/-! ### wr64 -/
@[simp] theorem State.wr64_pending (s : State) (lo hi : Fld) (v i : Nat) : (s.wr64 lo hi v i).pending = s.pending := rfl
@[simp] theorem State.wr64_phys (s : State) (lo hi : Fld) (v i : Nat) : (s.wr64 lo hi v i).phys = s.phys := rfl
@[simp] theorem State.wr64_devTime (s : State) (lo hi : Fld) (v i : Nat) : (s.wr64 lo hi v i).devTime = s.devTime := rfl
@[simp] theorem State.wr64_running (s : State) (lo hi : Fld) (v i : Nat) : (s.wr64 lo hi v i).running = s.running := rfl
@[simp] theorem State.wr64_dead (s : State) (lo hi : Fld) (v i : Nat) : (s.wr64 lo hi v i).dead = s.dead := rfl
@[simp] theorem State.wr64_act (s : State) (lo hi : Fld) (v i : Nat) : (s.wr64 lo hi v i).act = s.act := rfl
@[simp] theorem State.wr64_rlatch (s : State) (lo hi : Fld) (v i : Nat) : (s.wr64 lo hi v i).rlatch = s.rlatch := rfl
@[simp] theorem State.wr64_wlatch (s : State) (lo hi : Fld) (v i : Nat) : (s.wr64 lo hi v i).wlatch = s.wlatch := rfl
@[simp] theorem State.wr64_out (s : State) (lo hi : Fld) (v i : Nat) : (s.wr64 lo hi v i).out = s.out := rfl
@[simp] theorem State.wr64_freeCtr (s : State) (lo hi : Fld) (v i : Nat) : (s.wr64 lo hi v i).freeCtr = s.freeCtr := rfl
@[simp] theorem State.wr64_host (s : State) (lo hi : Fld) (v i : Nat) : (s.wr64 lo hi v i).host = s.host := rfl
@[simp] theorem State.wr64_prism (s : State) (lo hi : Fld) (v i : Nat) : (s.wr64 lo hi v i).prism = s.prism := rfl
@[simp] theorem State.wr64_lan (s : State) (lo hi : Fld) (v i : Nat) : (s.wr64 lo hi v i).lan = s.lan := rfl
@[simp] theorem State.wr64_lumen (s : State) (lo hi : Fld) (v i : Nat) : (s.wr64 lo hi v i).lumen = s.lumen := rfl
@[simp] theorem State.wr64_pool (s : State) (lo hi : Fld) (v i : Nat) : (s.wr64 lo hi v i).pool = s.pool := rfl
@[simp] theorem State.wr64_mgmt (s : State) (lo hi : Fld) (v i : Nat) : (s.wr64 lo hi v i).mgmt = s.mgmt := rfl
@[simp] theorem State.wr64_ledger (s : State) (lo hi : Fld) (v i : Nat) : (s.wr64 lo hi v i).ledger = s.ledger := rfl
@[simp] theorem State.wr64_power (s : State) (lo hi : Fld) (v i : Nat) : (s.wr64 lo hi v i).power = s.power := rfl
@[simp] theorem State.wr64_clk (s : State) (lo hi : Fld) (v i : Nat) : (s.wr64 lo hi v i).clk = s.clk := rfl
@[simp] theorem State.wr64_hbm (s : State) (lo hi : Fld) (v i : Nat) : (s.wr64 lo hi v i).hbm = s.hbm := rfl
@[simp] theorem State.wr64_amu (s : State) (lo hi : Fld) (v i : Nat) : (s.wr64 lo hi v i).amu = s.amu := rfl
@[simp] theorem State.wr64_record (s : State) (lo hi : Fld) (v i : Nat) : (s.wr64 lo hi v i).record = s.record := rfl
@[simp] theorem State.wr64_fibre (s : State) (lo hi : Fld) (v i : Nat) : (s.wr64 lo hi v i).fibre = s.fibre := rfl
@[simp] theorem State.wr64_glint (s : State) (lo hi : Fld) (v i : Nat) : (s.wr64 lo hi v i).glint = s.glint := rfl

==

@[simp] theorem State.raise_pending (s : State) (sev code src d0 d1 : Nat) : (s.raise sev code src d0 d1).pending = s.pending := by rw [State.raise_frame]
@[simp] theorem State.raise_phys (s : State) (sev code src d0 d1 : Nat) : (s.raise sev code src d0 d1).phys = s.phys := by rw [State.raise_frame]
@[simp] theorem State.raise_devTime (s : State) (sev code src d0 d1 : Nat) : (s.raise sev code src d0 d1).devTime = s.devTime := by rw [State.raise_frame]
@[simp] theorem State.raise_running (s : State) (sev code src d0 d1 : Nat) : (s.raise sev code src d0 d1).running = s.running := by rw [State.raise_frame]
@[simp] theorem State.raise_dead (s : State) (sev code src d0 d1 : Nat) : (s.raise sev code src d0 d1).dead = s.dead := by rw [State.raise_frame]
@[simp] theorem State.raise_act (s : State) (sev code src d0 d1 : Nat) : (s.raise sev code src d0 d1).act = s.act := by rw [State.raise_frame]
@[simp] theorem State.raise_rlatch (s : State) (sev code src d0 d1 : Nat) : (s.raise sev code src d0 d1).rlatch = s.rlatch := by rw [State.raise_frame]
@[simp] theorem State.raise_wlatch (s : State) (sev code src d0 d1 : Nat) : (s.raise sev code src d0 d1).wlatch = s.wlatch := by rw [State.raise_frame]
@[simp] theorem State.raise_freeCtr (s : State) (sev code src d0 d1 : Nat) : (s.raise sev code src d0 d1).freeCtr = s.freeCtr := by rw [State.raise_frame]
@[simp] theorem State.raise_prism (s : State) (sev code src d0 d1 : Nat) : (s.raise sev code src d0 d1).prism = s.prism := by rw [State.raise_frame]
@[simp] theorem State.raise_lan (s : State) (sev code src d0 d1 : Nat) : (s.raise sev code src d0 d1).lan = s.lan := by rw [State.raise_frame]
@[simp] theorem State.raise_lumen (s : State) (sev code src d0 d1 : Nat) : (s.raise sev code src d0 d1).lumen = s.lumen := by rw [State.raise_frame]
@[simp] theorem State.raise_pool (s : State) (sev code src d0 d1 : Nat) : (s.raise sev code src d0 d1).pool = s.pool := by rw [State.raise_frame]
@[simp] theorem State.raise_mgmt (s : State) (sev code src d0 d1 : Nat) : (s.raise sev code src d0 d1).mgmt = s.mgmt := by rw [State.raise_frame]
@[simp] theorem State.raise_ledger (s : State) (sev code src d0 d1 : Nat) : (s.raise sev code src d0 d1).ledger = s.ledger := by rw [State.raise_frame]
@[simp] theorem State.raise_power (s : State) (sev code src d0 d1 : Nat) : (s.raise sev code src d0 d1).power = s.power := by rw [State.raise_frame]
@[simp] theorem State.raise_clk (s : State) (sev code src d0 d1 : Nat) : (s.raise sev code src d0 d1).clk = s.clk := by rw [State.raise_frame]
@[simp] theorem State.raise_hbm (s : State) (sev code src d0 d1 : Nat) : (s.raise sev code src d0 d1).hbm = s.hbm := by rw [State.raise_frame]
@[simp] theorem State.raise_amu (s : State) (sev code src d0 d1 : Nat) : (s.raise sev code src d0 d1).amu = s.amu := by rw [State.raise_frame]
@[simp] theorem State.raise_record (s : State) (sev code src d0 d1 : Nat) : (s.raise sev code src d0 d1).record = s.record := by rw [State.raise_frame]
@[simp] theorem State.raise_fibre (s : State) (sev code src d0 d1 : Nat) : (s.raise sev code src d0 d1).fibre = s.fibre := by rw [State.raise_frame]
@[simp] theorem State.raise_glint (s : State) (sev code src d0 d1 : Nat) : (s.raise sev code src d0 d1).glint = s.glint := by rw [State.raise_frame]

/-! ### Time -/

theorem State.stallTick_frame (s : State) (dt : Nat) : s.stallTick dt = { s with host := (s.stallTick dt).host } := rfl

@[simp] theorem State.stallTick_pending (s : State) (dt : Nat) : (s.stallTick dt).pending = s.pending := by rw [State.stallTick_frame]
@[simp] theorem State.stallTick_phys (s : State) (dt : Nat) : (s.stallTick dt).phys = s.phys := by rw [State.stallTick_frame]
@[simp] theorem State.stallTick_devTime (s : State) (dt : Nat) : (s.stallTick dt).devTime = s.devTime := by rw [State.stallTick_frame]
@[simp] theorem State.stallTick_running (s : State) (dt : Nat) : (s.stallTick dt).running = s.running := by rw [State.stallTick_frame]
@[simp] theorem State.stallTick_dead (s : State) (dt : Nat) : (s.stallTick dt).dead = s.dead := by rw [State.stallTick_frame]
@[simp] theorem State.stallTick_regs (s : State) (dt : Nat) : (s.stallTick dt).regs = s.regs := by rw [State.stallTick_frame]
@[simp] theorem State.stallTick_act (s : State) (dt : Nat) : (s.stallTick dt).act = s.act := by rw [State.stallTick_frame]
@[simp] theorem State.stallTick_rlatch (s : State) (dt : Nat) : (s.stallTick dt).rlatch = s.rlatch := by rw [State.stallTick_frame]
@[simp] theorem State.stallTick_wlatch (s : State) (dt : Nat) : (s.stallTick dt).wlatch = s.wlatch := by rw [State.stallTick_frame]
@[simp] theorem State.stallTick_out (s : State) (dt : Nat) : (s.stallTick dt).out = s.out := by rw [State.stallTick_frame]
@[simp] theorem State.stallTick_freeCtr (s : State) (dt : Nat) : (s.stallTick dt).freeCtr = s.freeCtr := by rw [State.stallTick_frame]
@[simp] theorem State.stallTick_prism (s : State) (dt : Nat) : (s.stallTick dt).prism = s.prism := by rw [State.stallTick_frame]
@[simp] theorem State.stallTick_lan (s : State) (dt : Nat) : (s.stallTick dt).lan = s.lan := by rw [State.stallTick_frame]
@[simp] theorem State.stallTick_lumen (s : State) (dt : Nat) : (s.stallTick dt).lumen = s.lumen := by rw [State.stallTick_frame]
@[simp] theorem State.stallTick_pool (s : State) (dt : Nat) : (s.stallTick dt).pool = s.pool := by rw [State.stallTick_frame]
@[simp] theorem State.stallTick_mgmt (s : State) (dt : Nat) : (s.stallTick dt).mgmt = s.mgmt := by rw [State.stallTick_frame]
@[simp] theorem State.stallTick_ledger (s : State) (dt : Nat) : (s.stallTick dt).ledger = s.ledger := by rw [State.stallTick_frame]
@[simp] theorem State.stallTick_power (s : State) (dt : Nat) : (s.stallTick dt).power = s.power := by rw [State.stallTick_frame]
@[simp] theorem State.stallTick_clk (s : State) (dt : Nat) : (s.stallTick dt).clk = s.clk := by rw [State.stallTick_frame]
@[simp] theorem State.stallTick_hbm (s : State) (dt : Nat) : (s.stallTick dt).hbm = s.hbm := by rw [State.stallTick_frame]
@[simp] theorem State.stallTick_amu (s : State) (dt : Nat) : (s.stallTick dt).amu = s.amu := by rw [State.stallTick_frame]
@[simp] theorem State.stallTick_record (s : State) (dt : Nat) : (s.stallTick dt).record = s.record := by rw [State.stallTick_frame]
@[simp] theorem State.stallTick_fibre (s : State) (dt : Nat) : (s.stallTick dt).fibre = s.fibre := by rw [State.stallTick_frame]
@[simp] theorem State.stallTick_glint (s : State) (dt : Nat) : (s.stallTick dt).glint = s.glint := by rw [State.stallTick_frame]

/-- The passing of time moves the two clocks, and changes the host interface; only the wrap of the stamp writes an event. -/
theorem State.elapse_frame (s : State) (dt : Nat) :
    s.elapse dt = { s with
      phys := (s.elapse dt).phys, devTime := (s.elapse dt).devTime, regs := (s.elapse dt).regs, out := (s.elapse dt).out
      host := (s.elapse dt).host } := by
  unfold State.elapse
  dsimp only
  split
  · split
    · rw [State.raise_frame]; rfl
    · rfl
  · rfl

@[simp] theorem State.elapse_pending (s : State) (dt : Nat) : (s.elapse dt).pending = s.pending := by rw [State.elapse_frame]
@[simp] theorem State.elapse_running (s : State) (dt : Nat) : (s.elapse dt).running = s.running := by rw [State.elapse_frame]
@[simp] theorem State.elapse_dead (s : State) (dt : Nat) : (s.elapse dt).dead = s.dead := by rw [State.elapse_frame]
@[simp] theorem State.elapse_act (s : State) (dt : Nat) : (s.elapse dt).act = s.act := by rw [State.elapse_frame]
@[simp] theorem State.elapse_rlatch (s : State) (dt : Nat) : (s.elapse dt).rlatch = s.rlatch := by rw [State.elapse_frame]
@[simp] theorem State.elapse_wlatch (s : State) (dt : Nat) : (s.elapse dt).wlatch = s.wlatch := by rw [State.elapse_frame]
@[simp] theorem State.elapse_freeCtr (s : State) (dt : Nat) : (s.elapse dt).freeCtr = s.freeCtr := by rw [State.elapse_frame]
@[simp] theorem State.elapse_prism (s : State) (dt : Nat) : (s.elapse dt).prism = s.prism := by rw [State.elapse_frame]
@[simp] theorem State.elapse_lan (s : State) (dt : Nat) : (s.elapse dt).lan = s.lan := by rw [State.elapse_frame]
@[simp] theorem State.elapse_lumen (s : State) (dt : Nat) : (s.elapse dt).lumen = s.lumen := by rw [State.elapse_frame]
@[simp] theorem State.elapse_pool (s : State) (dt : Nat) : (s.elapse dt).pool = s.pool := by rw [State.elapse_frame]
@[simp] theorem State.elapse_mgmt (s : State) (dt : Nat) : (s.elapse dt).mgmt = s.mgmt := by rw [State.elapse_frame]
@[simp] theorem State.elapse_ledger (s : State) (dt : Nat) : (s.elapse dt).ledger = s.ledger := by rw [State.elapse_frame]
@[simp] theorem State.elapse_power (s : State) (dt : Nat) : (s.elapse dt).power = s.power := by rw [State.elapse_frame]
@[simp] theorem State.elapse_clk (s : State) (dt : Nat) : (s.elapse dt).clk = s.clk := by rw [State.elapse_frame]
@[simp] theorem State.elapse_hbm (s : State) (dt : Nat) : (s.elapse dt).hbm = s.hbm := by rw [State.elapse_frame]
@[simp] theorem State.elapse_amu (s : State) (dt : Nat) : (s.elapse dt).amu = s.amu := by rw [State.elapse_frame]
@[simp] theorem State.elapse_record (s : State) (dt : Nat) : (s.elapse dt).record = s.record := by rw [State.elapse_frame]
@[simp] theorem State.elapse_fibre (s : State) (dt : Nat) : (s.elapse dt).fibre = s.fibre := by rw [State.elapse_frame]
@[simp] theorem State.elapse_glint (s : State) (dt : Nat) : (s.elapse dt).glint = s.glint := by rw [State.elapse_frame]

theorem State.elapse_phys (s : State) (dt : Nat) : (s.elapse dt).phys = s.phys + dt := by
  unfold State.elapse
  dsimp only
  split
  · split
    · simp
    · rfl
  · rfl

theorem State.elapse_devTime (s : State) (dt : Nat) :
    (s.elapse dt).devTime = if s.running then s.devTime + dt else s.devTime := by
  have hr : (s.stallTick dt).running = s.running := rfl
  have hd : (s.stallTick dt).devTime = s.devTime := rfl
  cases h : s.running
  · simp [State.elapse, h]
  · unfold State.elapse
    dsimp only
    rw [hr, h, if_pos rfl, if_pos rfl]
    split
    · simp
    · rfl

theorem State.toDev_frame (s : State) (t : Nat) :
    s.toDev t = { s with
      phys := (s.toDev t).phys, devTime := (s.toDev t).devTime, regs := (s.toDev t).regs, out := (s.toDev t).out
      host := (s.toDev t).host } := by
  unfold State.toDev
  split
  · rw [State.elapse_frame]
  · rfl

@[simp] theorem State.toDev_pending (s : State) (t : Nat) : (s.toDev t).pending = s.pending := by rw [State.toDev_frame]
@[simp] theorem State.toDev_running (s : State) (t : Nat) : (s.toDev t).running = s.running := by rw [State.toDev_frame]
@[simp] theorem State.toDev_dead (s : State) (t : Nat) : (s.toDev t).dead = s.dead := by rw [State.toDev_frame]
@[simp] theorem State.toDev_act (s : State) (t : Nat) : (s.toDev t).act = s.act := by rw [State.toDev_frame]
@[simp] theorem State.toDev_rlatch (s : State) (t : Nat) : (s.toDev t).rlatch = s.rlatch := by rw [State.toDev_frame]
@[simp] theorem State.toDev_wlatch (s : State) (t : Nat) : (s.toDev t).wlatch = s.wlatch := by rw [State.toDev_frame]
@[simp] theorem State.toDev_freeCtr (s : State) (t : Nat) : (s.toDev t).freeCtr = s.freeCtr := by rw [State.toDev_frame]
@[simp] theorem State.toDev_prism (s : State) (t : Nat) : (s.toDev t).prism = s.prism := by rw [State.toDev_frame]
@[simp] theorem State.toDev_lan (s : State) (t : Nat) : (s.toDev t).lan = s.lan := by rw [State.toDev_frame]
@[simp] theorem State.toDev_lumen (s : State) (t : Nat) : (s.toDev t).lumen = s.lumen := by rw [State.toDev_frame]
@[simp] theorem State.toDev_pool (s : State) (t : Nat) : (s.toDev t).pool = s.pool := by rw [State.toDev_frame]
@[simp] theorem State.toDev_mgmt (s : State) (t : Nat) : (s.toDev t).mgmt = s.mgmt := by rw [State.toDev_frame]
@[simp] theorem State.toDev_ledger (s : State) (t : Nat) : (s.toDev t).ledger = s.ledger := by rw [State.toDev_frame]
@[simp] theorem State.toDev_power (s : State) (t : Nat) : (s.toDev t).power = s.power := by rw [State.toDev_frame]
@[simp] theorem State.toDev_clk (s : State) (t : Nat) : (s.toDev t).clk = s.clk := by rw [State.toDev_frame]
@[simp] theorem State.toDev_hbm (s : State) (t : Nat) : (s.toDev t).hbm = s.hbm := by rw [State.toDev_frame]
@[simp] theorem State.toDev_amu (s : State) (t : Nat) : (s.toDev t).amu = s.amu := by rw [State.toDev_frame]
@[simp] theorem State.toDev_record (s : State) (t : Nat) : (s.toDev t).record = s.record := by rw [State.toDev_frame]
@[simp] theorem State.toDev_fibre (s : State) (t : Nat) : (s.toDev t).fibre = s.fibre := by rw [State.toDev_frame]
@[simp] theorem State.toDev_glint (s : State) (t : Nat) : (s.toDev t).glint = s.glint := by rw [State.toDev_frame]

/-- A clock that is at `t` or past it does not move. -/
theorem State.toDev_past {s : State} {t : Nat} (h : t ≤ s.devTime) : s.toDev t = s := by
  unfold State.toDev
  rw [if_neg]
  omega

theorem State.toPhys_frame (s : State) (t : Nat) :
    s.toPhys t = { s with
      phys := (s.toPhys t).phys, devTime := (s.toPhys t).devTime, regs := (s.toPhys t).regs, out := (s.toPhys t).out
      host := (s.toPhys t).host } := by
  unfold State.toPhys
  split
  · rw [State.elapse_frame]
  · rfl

> Problem description:
Give an exact copy of the lines above from the line with "s.clk := by rw [State.toDev_frame]" up to and including the line with "s.amu := by rw [State.toDev_frame]", and leave everything else out.

> Solution to this problem:
@[simp] theorem State.toDev_clk (s : State) (t : Nat) : (s.toDev t).clk = s.clk := by rw [State.toDev_frame]
@[simp] theorem State.toDev_hbm (s : State) (t : Nat) : (s.toDev t).hbm = s.hbm := by rw [State.toDev_frame]
@[simp] theorem State.toDev_amu (s : State) (t : Nat) : (s.toDev t).amu = s.amu := by rw [State.toDev_frame]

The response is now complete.